Not only a little bit to a point that it drives nearly 80% of respondents to “fear” their competitors of all shapes and sizes. AI and big data in a sense have really leveled the playing fields when it comes to disruption.

The rise of social disruption

With the rise of social disruption, companies are now feeling the full force of social disruption when they either willingly or unknowingly act with disregard to a specific group or sub-culture within their ranks.

Thanks to social media and mass communication platforms, staff, clients and the community at large have the ability to mobilize at rates never experienced at all, literally wiping millions from company share prices in a matter of days.

This social disruption has moved far beyond “activist investors” such as Cark Icahn and Bill Ackman, it is done on mass, and without warning in many cases.

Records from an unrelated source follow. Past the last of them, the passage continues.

-- ==== Sys2Proof/Machine/Timers.lean ====
section
/-! DEFINITION. TICK (09 R180) and the expiries of the timers (03 R45, R48; 04 R79; 06 R121; 08 R156). Each timer holds the
microseconds it has left; TICK counts the running ones down, and an expiry comes about once none is left. -/

namespace Sys2Proof.Machine

/-- One microsecond passes on a timer. -/
def countDown (t : Option Nat) : Option Nat := t.map (· - 1)

def LingerTimer.countDown : LingerTimer → LingerTimer
  | .running n => .running (n - 1)
  | t => t

def RingRecord.countDown (g : RingRecord) : RingRecord :=
  { g with linger := g.linger.countDown, poll := Machine.countDown g.poll, hold := Machine.countDown g.hold }

/-- R180: the tick counter advances and wraps, and every running timer has a microsecond less. -/
def execTick (s : State) : Result :=
  s.awake <| .next { s with
    tick := s.tick + 1
    rings := Vector.ofFn fun r => s.rings[r].countDown
    ledger := { s.ledger with timer := countDown s.ledger.timer }
    notices := { s.notices with retry := countDown s.notices.retry } }

/-- R45: the poll timer expires; the ring asks for a read of the same descriptor. -/
def execPollTimerExpiry (r : RingId) (s : State) : Result :=
  s.awake <|
    if (s.ring r).state = .starved ∧ (s.ring r).poll = some 0 then
      .next (((s.modRing r fun g => { g with poll := none }).requestRead r).settle)
    else .next s

/-- R48, R49: the hold limit of the held frame expires. -/
def execHoldLimitExpiry (r : RingId) (s : State) : Result :=
  s.awake <|
    match s.waitingFor r with
    | none => .next s
    | some f =>
      if (s.ring r).hold = some 0 then
        .next (((s.modRing r fun g => { g with hold := none, holdLapsed := true }).dropFrame f .holdExpired).settle)
      else .next s

/-- R79: the linger timer runs out: a LINGER close, or EXPIRED while a record is in flight. -/
def execLingerExpiry (r : RingId) (s : State) : Result :=
  s.awake <|
    if (s.ring r).state = .opened ∧ (s.ring r).linger = .running 0 then
      if (s.ring r).record.isNone then .next (s.beginClose r .linger).settle
      else .next (s.modRing r fun g => { g with linger := .expired })
    else .next s

/-- R121. -/
def execCreditLingerExpiry (s : State) : Result :=
  s.awake <|
    if s.ledger.timer = some 0 then
      let s' := { s with ledger := { s.ledger with timer := none } }
      .next (if 1 ≤ s.ledger.blocks.awaiting then s'.creditDue else s')
    else .next s

/-- R156: the resend count of the top entry advances. -/
def advanceTop : List StackEntry → List StackEntry
  | [] => []
  | e :: rest => { e with resends := e.resends + 1 } :: rest

/-- R155-R157: the retry timer of the top entry expires: a re-send is due, or MUTED is set at resend count 3. -/
def execRetryTimerExpiry (s : State) : Result :=
  s.awake <|
    match s.notices.stack with
    | [] => .next s
    | top :: _ =>
      if s.notices.retry = some 0 then
        if top.resends < Config.lastResend then
          .next ({ s with notices := { s.notices with
            retry := none, resendDue := true, stack := advanceTop s.notices.stack } }).settle
        else .next ({ s with notices := { s.notices with retry := none, muted := true } }).settle
      else .next s

end Sys2Proof.Machine
end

Take the backlash for Nike’s policy for reducing female athletes. Or, the pushback against major Australian supermarket chains when they entered into a price war with local farmers.

Social disruption is undoubtedly powerful. That is why it may come as no surprise to hear that global investment firms like BlackRock and Vanguard are now expecting boards of directors to consider social risks that can disrupt their business and erode investor value.